In Re Massachusetts Diet Drug Litigation

338 F. Supp. 2d 198, 2004 U.S. Dist. LEXIS 19346, 2004 WL 2181572
CourtDistrict Court, D. Massachusetts
DecidedSeptember 17, 2004
DocketCIV.A.04-10911-GAO
StatusPublished
Cited by17 cases

This text of 338 F. Supp. 2d 198 (In Re Massachusetts Diet Drug Litigation) is published on Counsel Stack Legal Research, covering District Court, D. Massachusetts primary law. Counsel Stack provides free access to over 12 million legal documents including statutes, case law, regulations, and constitutions.

Bluebook
In Re Massachusetts Diet Drug Litigation, 338 F. Supp. 2d 198, 2004 U.S. Dist. LEXIS 19346, 2004 WL 2181572 (D. Mass. 2004).

Opinion

MEMORANDUM AND ORDER

O’TOOLE, District Judge.

I. Introduction

These cases stem from the 1997 removal from the market of the diet drugs fenflura-mine (marketed as Pondimin) and dexfen-fluramine (marketed as Redux) based on information suggesting a connection between use of the drugs and the development of valvular heart disease (“VHD”). After the diet drugs were removed from the market, thousands of former users brought numerous product liability lawsuits, including approximately one hundred *200 class actions, against American Home Products Corp. In 1997, the Judicial Panel on Multidistrict Litigation established an MDL proceeding in the Eastern District of Pennsylvania and transferred the pending federal diet drug cases. Thousands of additional diet drug cases have since been transferred to the MDL Court as tag-along cases.

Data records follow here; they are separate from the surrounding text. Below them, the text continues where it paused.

-- ==== Sys2Proof/Tests/Slice0.lean ====
section
/-! SUPPORT. The model's own tests: well-formedness refuses each ill-formed term, words written out from the spec's
encodings decode to the instruction they stand for, single steps agree with spec/95_test_vectors.md, and the hypotheses
of every statement are met together by a concrete state (test_hyps_…). -/

namespace Sys2Proof.Tests

open Sys2Proof Sys2Proof.Machine

/-! ### Helpers -/

/-- The four lines every implementation has. -/
def line (n : Fin 4) : LineId := ⟨n, isLine_of_lt n.isLt⟩

/-- The configuration c0 of spec/95_test_vectors.md. -/
def c0 : BusConfiguration := ⟨line 0, line 1, line 2, line 3, ⟨false, false⟩, 0, 0x00⟩

/-- An idle, configured block with the budget `m`. -/
def ready (m : Nat) : State := { State.reset with configured := true, cfg := some c0, maxAttempts := m }

/-- The session of a command that stands in phase `p` with `a` attempts made. -/
def sessionIn (p : Phase) (a : Nat) : Session where
  cmd := phaseCmd p
  phase := p
  xfers := exchangesMade p a
  attempts := a
  msbNibble := match p with | .rpLsb => some 0xB | _ => none
  lsbByte := none

/-- A command in flight in phase `p`, budget 3, `a` attempts made, with a script of answers. -/
def flying (p : Phase) (a : Nat) (as : List Answer) : State :=
  { ready 3 with
    session := some (sessionIn p a)
    link := if phaseCmd p = .cb then .syncing else .idle
    txTrace := commandTrace (phaseCmd p) (exchangesMade p a)
    answers := as }

/-- What an outcome says of the next state, if it is one. -/
def seen {α : Type} (f : State → α) : StepResult → Option α
  | .next t => some (f t)
  | .fault _ => none
  | .refused _ => none

/-- The phase the next state stands in. -/
def phaseNow (s : State) : Option Phase := s.session.map Session.phase

/-! ### Well-formedness refuses -/

theorem test_equalLines_refused : (Instr.hostConfigure { c0 with clkLine := line 0 }).wellFormed = false := by decide

theorem test_lastTwoLinesEqual_refused : (Instr.hostConfigure { c0 with mosiLine := line 2 }).wellFormed = false := by decide

theorem test_reservedOptionBits_refused :
    (Instr.hostConfigure { c0 with options := 0x04 }).wellFormed = false ∧
      (Instr.hostConfigure { c0 with options := 0x08 }).wellFormed = false := by decide

theorem test_shortFinalByte_refused :
    (Instr.hostConfigure { c0 with options := 0x10 }).wellFormed = false ∧
      (Instr.hostConfigure { c0 with options := 0x80 }).wellFormed = false := by decide

theorem test_recognisedIdentifierAsUnrecognised_refused :
    (Instr.hostUnrecognised "clear_buffer").wellFormed = false ∧
      (Instr.hostUnrecognised "read_pos").wellFormed = false ∧
      (Instr.hostUnrecognised "set_zero").wellFormed = false := by decide

theorem test_c0_wellFormed : (Instr.hostConfigure c0).wellFormed = true := by decide

/-! ### Words written out (spec/30_encoding.md R91, R94 to R96, R98, R104, R111) -/

theorem test_decode_noOp : decode (.wireTx 0b00000000#8) = .ok .txNoOp := by decide

theorem test_decode_readPosition : decode (.wireTx 0b00010000#8) = .ok .txReadPosition := by decide

theorem test_decode_setZero : decode (.wireTx 0b01110000#8) = .ok .txSetZero := by decide

/-- R93: a byte that is not one of the three opcodes is never transmitted. -/
theorem test_decode_notAnOpcode : decode (.wireTx 0b01110001#8) = .error (.notAnOpcode 0x71) := by decide

theorem test_decode_ackIdle : decode (.wireRx .cbSync 0b10100101#8) = .ok (.rxAckIdle 0xA5) := by decide

theorem test_decode_echoRead : decode (.wireRx .rpEcho 0b00010000#8) = .ok (.rxEchoRead 0x10) := by decide

theorem test_decode_ackZero : decode (.wireRx .szAck 0b10000000#8) = .ok (.rxAckZero 0x80) := by decide

theorem test_decode_uninspected :
    decode (.wireRx .rpCmd 0b10100101#8) = .ok (.rxUninspected 0xA5) ∧
      decode (.wireRx .rpShift 0b00010000#8) = .ok (.rxUninspected 0x10) ∧
      decode (.wireRx .szCmd 0b10000000#8) = .ok (.rxUninspected 0x80) := by decide

/-- The upper field is xxxx = 1111, the lower hhhh = 1011. -/
theorem test_decode_dataMsb : decode (.wireRx .rpMsb 0b11111011#8) = .ok (.rxDataMsb 0b1111#4 0b1011#4) := by decide

theorem test_decode_dataLsb : decode (.wireRx .rpLsb 0b01001111#8) = .ok (.rxDataLsb 0b01001111#8) := by decide

theorem test_decode_identifiers :
    decode (.hostCmd "clear_buffer") = .ok .hostClearBuffer ∧
      decode (.hostCmd "read_pos") = .ok .hostReadPos ∧
      decode (.hostCmd "set_zero") = .ok .hostSetZero := by decide

/-- V-DISP-5 to V-DISP-8: near misses. -/
theorem test_decode_nearMisses :
    ["", "Read_Pos", "read_pos ", " read_pos", "readPosition", "configure"].map (fun id => decode (.hostCmd id)) =
      ["", "Read_Pos", "read_pos ", " read_pos", "readPosition", "configure"].map
        (fun id => .ok (.hostUnrecognised id)) := by decide

theorem test_decode_configure : decode (.cfg c0) = .ok (.hostConfigure c0) := by decide

/-- V-CFG-5, V-CFG-4. -/
theorem test_config_fields :
    (csDisable 0x01, noAutoDir 0x01, finalBits 0x01) = (1, 0, 0) ∧
      (csDisable 0x02, noAutoDir 0x02, finalBits 0x02) = (0, 1, 0) ∧ finalBits 0x80 = 8 ∧ reservedBits 0x08 = 2 ∧
      [0x0000#16, 0x0001#16, 0x8000#16, 0xFFFF#16].map divisorOf = [65536, 1, 32768, 65535] := by decide

/-- The table's words, numbered as the table numbers them: eight bits each; a longer word's first byte is the frame. -/
theorem test_tableWords :
    decodeTableWord 8 0x00 = some .txNoOp ∧ decodeTableWord 8 0x10 = some .txReadPosition ∧
      decodeTableWord 8 0x70 = some .txSetZero ∧ decodeTableWord 16 0x00A5 = some (.rxAckIdle 0xA5) ∧
      decodeTableWord 8 0x80 = some (.rxAckZero 0x80) ∧ decodeTableWord 8 0xFF = some (.rxUninspected 0xFF) ∧
      decodeTableWord 0 0 = none := by decide

/-- From reset, a placed table word is what the next step runs: its byte is transmitted. -/
theorem test_withFetchWord_runs :
    seen State.txTrace (step (State.reset.withFetchWord 8 0x70)) = some [0x70] ∧
      seen State.syncCount (step (State.reset.withFetchWord 8 0xA5)) = some 1 := by decide

/-! ### Single steps -/

/-- S2, V-CB-2: the third and fourth answers of [0xA5, 0x00, 0xA5, 0xA5]; and a match where one was counted. -/
theorem test_noOp_counts :
    seen State.syncCount (exec .txNoOp (flying .cbSync 0 [.byte 0xA5])) = some 1 ∧
      seen (fun t => (t.syncCount, t.link, t.results))
        (exec .txNoOp { flying .cbSync 1 [.byte 0xA5] with syncCount := 1 }) =
          some (2, .ready, [.ok (some .cbSync) 2 .completed]) := by decide

/-- V-CB-8: 0x5A and 0x25 are mismatches. -/
theorem test_ackIdle_mismatch :
    seen (fun t => (t.syncCount, phaseNow t)) (exec (.rxAckIdle 0x25) { flying .cbSync 1 [] with syncCount := 1 }) =
      some (0, some .cbSync) := by decide

/-- V-RP-3: a 0x10 in the answer of RP_CMD is not the echo. -/
theorem test_readPosition_notInspected :
    seen (fun t => (phaseNow t, t.txTrace)) (exec .txReadPosition (flying .rpCmd 0 [.byte 0x10])) =
      some (some .rpEcho, [0x10]) := by decide

/-- V-RP-3, V-RP-5: 0xA5 is a mismatch, the echo counts on the last allowed no-op. -/
theorem test_echoRead :
    seen phaseNow (exec (.rxEchoRead 0xA5) (flying .rpEcho 0 [])) = some (some .rpEcho) ∧
      seen phaseNow (exec (.rxEchoRead 0x10) (flying .rpEcho 2 [])) = some (some .rpShift) := by decide

/-- V-RP-4: the budget of 3 is spent; the answer 0x10 is never fetched, four exchanges were made. -/
theorem test_echoRead_timeout :
    seen (fun t => (t.results, t.link, t.answers)) (exec .txNoOp (flying .rpEcho 3 [.byte 0x10])) =
      some ([.fault .syncTimeout (some .rpEcho) 4], .idle, [.byte 0x10]) := by decide

theorem test_uninspected_shifts :
    seen phaseNow (exec (.rxUninspected 0x10) (flying .rpShift 1 [])) = some (some .rpMsb) := by decide

/-- V-RP-2 with a high nibble: 0xFB latches 0xB. -/
theorem test_dataMsb_latches :
    seen (fun t => t.session.map Session.msbNibble) (exec (.rxDataMsb 0xF 0xB) (flying .rpMsb 1 [])) =
      some (some (some 0xB)) := by decide

/-- S3, V-RP-1: 0x0B and 0x4F give 2895 after six exchanges. -/
theorem test_dataLsb_delivers :
    seen (fun t => (t.results, t.session)) (exec (.rxDataLsb 0x4F) (flying .rpLsb 2 [])) =
      some ([.ok (some .rpLsb) 6 (.position 2895)], none) := by decide

/-- 0x80 while SET_ZERO is sent does not end the command (D11). -/
theorem test_setZero_notInspected :
    seen (fun t => (phaseNow t, t.txTrace, t.results)) (exec .txSetZero (flying .szCmd 0 [.byte 0x80])) =
      some (some .szAck, [0x70], []) := by decide

/-- S4: the acknowledgement, and a near miss. -/
theorem test_ackZero :
    seen State.results (exec (.rxAckZero 0x80) (flying .szAck 0 [])) =
        some [.ok (some .szAck) 2 (.powerCycleRequired true)] ∧
      seen phaseNow (exec (.rxAckZero 0x81) (flying .szAck 0 [])) = some (some .szAck) := by decide

/-- S7: a BusFault on the transfer of RP_SHIFT with one attempt made: two transfers had succeeded. -/
theorem test_busFault :
    seen (fun t => (t.results, t.txTrace.length)) (exec .txNoOp (flying .rpShift 1 [.busFault])) =
      some ([.fault .busFault (some .rpShift) 2], 3) := by decide

/-- S6: before configure. -/
theorem test_notConfigured :
    seen (fun t => (t.results, t.link)) (exec .hostClearBuffer State.reset) =
      some ([.fault .notConfigured none 0], .idle) := by decide

/-- V-CB-10: the counter starts from 0 whatever it was. -/
theorem test_clearBuffer_starts :
    seen (fun t => (t.syncCount, t.link, phaseNow t)) (exec .hostClearBuffer { ready 3 with syncCount := 2 }) =
      some (0, .syncing, some .cbSync) := by decide

theorem test_readPos_starts : seen phaseNow (exec .hostReadPos (ready 3)) = some (some .rpCmd) := by decide

theorem test_setZero_starts : seen phaseNow (exec .hostSetZero (ready 3)) = some (some .szCmd) := by decide

/-- V-DISP-3: the identifier is tested before configured. -/
theorem test_unrecognised :
    seen State.results (exec (.hostUnrecognised "bogus") State.reset) =
      some [.fault .invalidCommand none 0] := by decide

/-- V-CFG-2: link drops, the counter stays. -/
theorem test_configure :
    seen (fun t => (t.configured, t.cfg, t.link, t.syncCount))
        (exec (.hostConfigure { c0 with options := 0x03 }) { ready 3 with link := .ready, syncCount := 2 }) =
      some (true, some { c0 with options := 0x03 }, .idle, 2) := by decide

/-- V-DEC: the masked nibble and the raw byte. -/
theorem test_decodePosition :
    decodePosition 0x0B 0x4F = 2895 ∧ decodePosition 0xFF 0xFF = 4095 ∧ decodePosition 0xF0 0x00 = 0 := by decide

/-! ### The hypotheses of the statements are met -/

/-- The invariant holds of a command in flight in every phase, at the boundaries of the budget. -/
theorem inv_flying (p : Phase) (a : Nat) (as : List Answer) (ha : a ≤ 3)
    (h : (p = .rpShift ∨ p = .rpMsb ∨ p = .rpLsb) → 1 ≤ a) : Inv (flying p a as) where
  budget_pos := by simp [flying, ready]
  cfg_iff := rfl
  session_configured := fun _ => rfl
  syncing_iff := by cases p <;> simp [flying, sessionIn, phaseCmd]
  sync_le_two := by simp [flying, ready, State.reset]
  sync_in_flight := by intro ss hs _; simp [flying, ready, State.reset]
  ready_counted := by cases p <;> simp [flying, phaseCmd]
  session_ok := by
    intro ss hs
    obtain rfl : sessionIn p a = ss := by simpa [flying] using hs
    exact ⟨rfl, ha, rfl, h, by cases p <;> simp [sessionIn], rfl⟩

theorem inv_ready : Inv (ready 3) where
  budget_pos := by simp [ready]
  cfg_iff := rfl
  session_configured := by simp [ready, State.reset]
  syncing_iff := by simp [ready, State.reset]
  sync_le_two := by simp [ready, State.reset]
  sync_in_flight := by simp [ready, State.reset]
  ready_counted := by simp [ready, State.reset]
  session_ok := by simp [ready, State.reset]

theorem test_hyps_DecodeOfEncodingIsTheInstruction :
    [Instr.txNoOp, .txReadPosition, .txSetZero, .rxAckIdle 0x5A, .rxEchoRead 0x10, .rxAckZero 0x80,
      .rxUninspected 0xFF, .rxDataMsb 0xF 0xF, .rxDataLsb 0xFF, .hostClearBuffer, .hostReadPos, .hostSetZero,
      .hostUnrecognised "", .hostConfigure { c0 with options := 0x03 }].all Instr.wellFormed = true := by decide

theorem test_hyps_DecodedFrameIsAnEncoding : decode (.wireRx .szCmd 0x80) = .ok (.rxUninspected 0x80) := by decide

theorem test_hyps_IdentifiersAreRecognisedExactly :
    "readPosition" ≠ "clear_buffer" ∧ "readPosition" ≠ "read_pos" ∧ "readPosition" ≠ "set_zero" ∧
      State.reset.session = none := by decide

theorem test_hyps_DivisorEncodingZeroMeans65536 : (0 : BitVec 16) = 0 ∧ (0xFFFF : BitVec 16) ≠ 0 := by decide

In 1999, American Home Products reached a nationwide class action settlement agreement with the plaintiffs, which the MDL Court approved in August 2000. Brown v. Am. Home Prods. Corp. (In re Diet Drugs (Phentermine, Fenfluramine, Dexfenfluramine) Prods. Liab. Litig.), Nos. 1203, 99-20593, 2000 WL 1222042 (E.D.Pa. Aug.28, 2000). The plaintiff class was comprised of approximately six million people in the United States who had used Pondimin and Redux. The settlement agreement created a structure to compensate class members who were harmed by the diet drugs. It also provided class members the opportunity to exercise intermediate or back-end opt-out rights in the future, which permitted them to forego the settlement benefits and pursue their claims against American Home Products through the tort system (subject to restrictions). Under the agreement, American Home Products was prohibited from asserting the statute of limitations as a defense to a claim brought pursuant to the downstream opt-out provisions.

In March and April 2004, more than 2,000 former users of the diet drugs, having exercised their opt-out rights, brought 195 cases in the Massachusetts superior court against Wyeth, Inc., the corporate successor to American Home Products. Wyeth is a Delaware corporation with a principal place of business in New Jersey. The plaintiffs, most of whom are not Massachusetts residents, also named as defendants Indevus Pharmaceuticals, Inc., a Delaware corporation with a principal place of business in Massachusetts, and Boeh-ringer Ingelheim Pharmaceuticals, Inc., a Delaware corporation with a principal place of business in Connecticut. Indevus was involved in the development and marketing of Redux, and Boehringer was involved in its production. Indevus and Boehringer were not parties to the settlement agreement.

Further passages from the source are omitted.